Apr 12, 2011

What happens when artists sober up

"Martin Scorsese put down drugs and made two comedies and a film about Jesus. Raymond Carver quit the booze and produced Cathedral, an unexpectedly redemptive volume of stories, complete with allegorical blind men, praised by critics for the luminosity of its prose. Damien Hirst got sober and produced a version of the Last Supper featuring ping pong balls and a series of dazzlingly colorful butterfly paintings.
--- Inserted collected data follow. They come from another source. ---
-- ==== Sys2Proof/Certificates/Slice0/Obligations.lean ====
section
/-!
DEFINITION. The statements for the provers. Each docstring names the rules of spec/ that the statement formalises. The states
an op leaves are written with the terms of Sys2Proof/Safety.lean.
-/
open Sys2Proof Sys2Proof.Machine Sys2Proof.Safety

/-! ### Decoding, reset, and one step -/

/-- R22-R44, R177, R180, R218, R235, R245, R275, R362: words written out from the encodings of the manual decode to the ops that they stand
for. -/
def Obligations.SampleWordsDecode : Prop :=
  decodeTableWord 32 0x88041460 = some (.add ⟨4, 5, 6, 0⟩) ∧
  decodeTableWord 32 0x8B072091 = some (.div ⟨7, 8, 9, 1⟩) ∧
  decodeTableWord 32 0x86921464 = some (.cmpi ⟨18, 5, 100⟩ none) ∧
  decodeTableWord 32 0x8FFD1000 = some (.limm ⟨61, 0x1000⟩ none) ∧
  decodeTableWord 32 0x87820012 = some (.csrr ⟨2, 0x012⟩) ∧
  decodeOp 0x20031052 (some 0x50) = .ok (.vadd ⟨3, 4, 5, 2⟩ (some 0x50)) ∧
  decodeOp 0x40091DFA (some 0x01) = .ok (.ld ⟨9, 7, 3, 0x7A⟩ (some 0x01)) ∧
  decodeTableWord 32 0xAA13209A = some (.vfcmp ⟨19, 8, 9, 10⟩ none) ∧
  decodeTableWord 32 0xB8452800 = some (.vgauss ⟨5, 10, 0, 0⟩) ∧
  decodeTableWord 32 0xC0041F04 = some (.ld ⟨4, 7, 6, 4⟩ none) ∧
  decodeTableWord 32 0xC8054000 = some (.drive ⟨5, 2⟩) ∧
  decodeTableWord 32 0xCAC62482 = some (.acas ⟨6, 9, 1, 2⟩ none) ∧
  decodeTableWord 32 0xE008C004 = some (.cloadb ⟨2, 3, 0, 4⟩) ∧
  decodeTableWord 32 0xE9411400 = some (.dxfix ⟨0, 4, 5, 0⟩)

/-- R22, R23, R27, R32: the encoder and the decoder agree: a well-formed op of a slot, given back its own word and extension bits, is
read with every operand as it was; a header alone is read as its prefix bundle; and a word that decodes to a well-formed op is
that op's one word, the extension bits being either the op's own or zero and unused. -/
def Obligations.EncodingRoundTrip : Prop :=
  (∀ (i : Instr) (first : Bool) (w : OpWord) (x : Ext), i.wf = true → encode first i = some (w, x) → (∀ e, i ≠ .prefixBundle e) →
    decodeOp w x = .ok i ∧ w.s = first) ∧
  (∀ (e : BitVec 7) (first : Bool) (w : OpWord) (x : Ext), encode first (.prefixBundle e) = some (w, x) →
    x = none ∧ w.s = first ∧ decodeBundle [w] none = .ok [.prefixBundle e]) ∧
  (∀ (w : OpWord) (x : Ext) (i : Instr), decodeOp w x = .ok i → i.wf = true →
    encode w.s i = some (w, i.extBits) ∧ (i.extBits = x ∨ (i.extBits = none ∧ x.bits = 0)))

/-- R392, R409: after reset the boot has not completed, the module is unowned, WCYC is 0, every memory reads zero and nothing of a job
is there. That every register reads zero then is the model's choice (log 1).
Where the manual is silent it follows the model's readings (log 1, 51). -/
def Obligations.ResetHoldsNothingOfAJob : Prop :=
  let s := State.reset
  s.hilum.booting = true ∧ s.hilum.own = .unowned ∧ s.wcyc = 0 ∧ s.jobs = [] ∧ s.others = [] ∧ s.commons = [] ∧ s.arms = [] ∧
  s.inbox = [] ∧ s.power.on = true ∧ s.power.paused = false ∧ (∀ i : Fin 16, s.hilum.images[i] = {} ∧ s.hilum.queues[i] = {}) ∧
  (∀ a, memGet s.tile.imem a = 0 ∧ s.tile.spByte a = 0 ∧ memGet s.tile.acc a = 0 ∧ memGet s.tile.scales a = 0) ∧
  (∀ n : BitVec 6, s.tile.ct.cx.rdS n = 0) ∧ (∀ n : Fin 32, s.tile.ct.cx.v[n] = 0) ∧ s.tile.ct.run = .idle ∧
  s.tile.ct.isize = 0 ∧ step s = .next s

/-- R31, R52, R53, R256: where no event is due, the tile of lowest number that has not issued in this cycle runs the op that the bundle at
its code address decodes to. An op that charges no cause, in a bundle that no check of order 7 charges, is committed, and fetch goes
on; an op that charges one leaves the bundle uncommitted, as a bundle already charged at its resumption does (R40), and one whose
loop-back would go through a Stale start copy (R153).
Where the manual is silent it follows the model's readings (log 4, 8, 9, 59). -/
def Obligations.AStepRunsTheDecodedOp : Prop :=
  ∀ (s s' : State) (a : Nat) (w : OpWord) (i : Instr), s.inbox = [] → s.power.on = true → dueStep s = none → nextTile s = some s' →
    let q := s'.tile.ct.sq; let s1 := withSeq s' { q with pc := a, prePoint := none }; let b : Bundle := ⟨[w], [i]⟩
    s'.tile.lost = false → q.rep = none → q.reissue = none → q.buffer = none → q.pfx = none → s'.tile.nextAddr = some a →
    s1.tile.curWords = [w] → w ≠ 0 → (q.sequential = true → a % 32 = 0 → w.s = true) → w.isHeader = false →
    decodeOp w none = .ok i → i.wf = true → secondNaming [] i = false → s1.tile.misplaced i = false →
    (s1.tile.charged = true → step s = .next (s1.uncommitted s1 b)) ∧
    (s1.tile.charged = false → s1.tile.segMissing b = false →
    (q.fetchCopy = none → bundleIn (s1.tile.packet a) a = [w]) ∧
    ∀ s2, exec i s1 = .next s2 →
      let e := if s1.tile.isLast && s2.tile.ct.sq.target.isNone then goesOn a s1.tile.follow q.loops else none
      (s2.tile.dets.length ≠ s1.tile.dets.length → step s = .next (s1.uncommitted s2 b)) ∧
      (s2.tile.dets.length = s1.tile.dets.length → ∀ x, e = some x → x.startStale = true →
        step s = .next (s1.uncommitted (charged s2 .staleTarget (BitVec.ofNat 64 x.start) 0 s2.tile.ct.now) b)) ∧
      (s2.tile.dets.length = s1.tile.dets.length → (∀ x, e = some x → x.startStale = false) → s2.order7 e = s2 →
        (∀ u ∈ s2.others, ∀ v ∈ s2.others, u.ltid = v.ltid → u.dets.length = v.dets.length) →
        step s = .next { s2 with tile := s2.tile.committed b s1.tile.isLast s1.tile.afterAddr s1.tile.follow }))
Even Charles Bukowski, briefly sober to battle tuberculosis, found himself composing a series of poems about his cats and one about the “little bluebird in my heart.”
I say,
stay down, do you want to mess
me up?
you want to screw up the
works?
you want to blow my book sales in
Europe?
The headaches are biggest for the bad boys, whether bad boy poets (Bukowksi), bad boy painters (Hirst), or bad boy actors (Sheen). Theirs is the most humbling of climb-downs. Dark sides tend to shrivel beneath the pitiless fluorescent glare of the rehab; nothing shrinks the gonads more than the prospect of drawing up an amends list to the bats whose heads you’ve bitten off. Stephen King used to drink a case of sixteen-ounce tallboys a night—he can barely remember writing Cujo, he was so loaded—but after a family intervention in 1987, he finally sobered up, although arguably his work knew before he did. One of the things that makes The Shining one of the best books ever written about alcoholism is that it doesn’t know what it is about. It was an act of urgent self-diagnosis, conducted in the pitch dark. Once King shone a light into the closet and found out what the real monster was, his work took on a much baggier, more therapeutic feel, with less overly supernatural elements and more in the way psychological demons, metaphorical ghosts. His novels self-exorcised."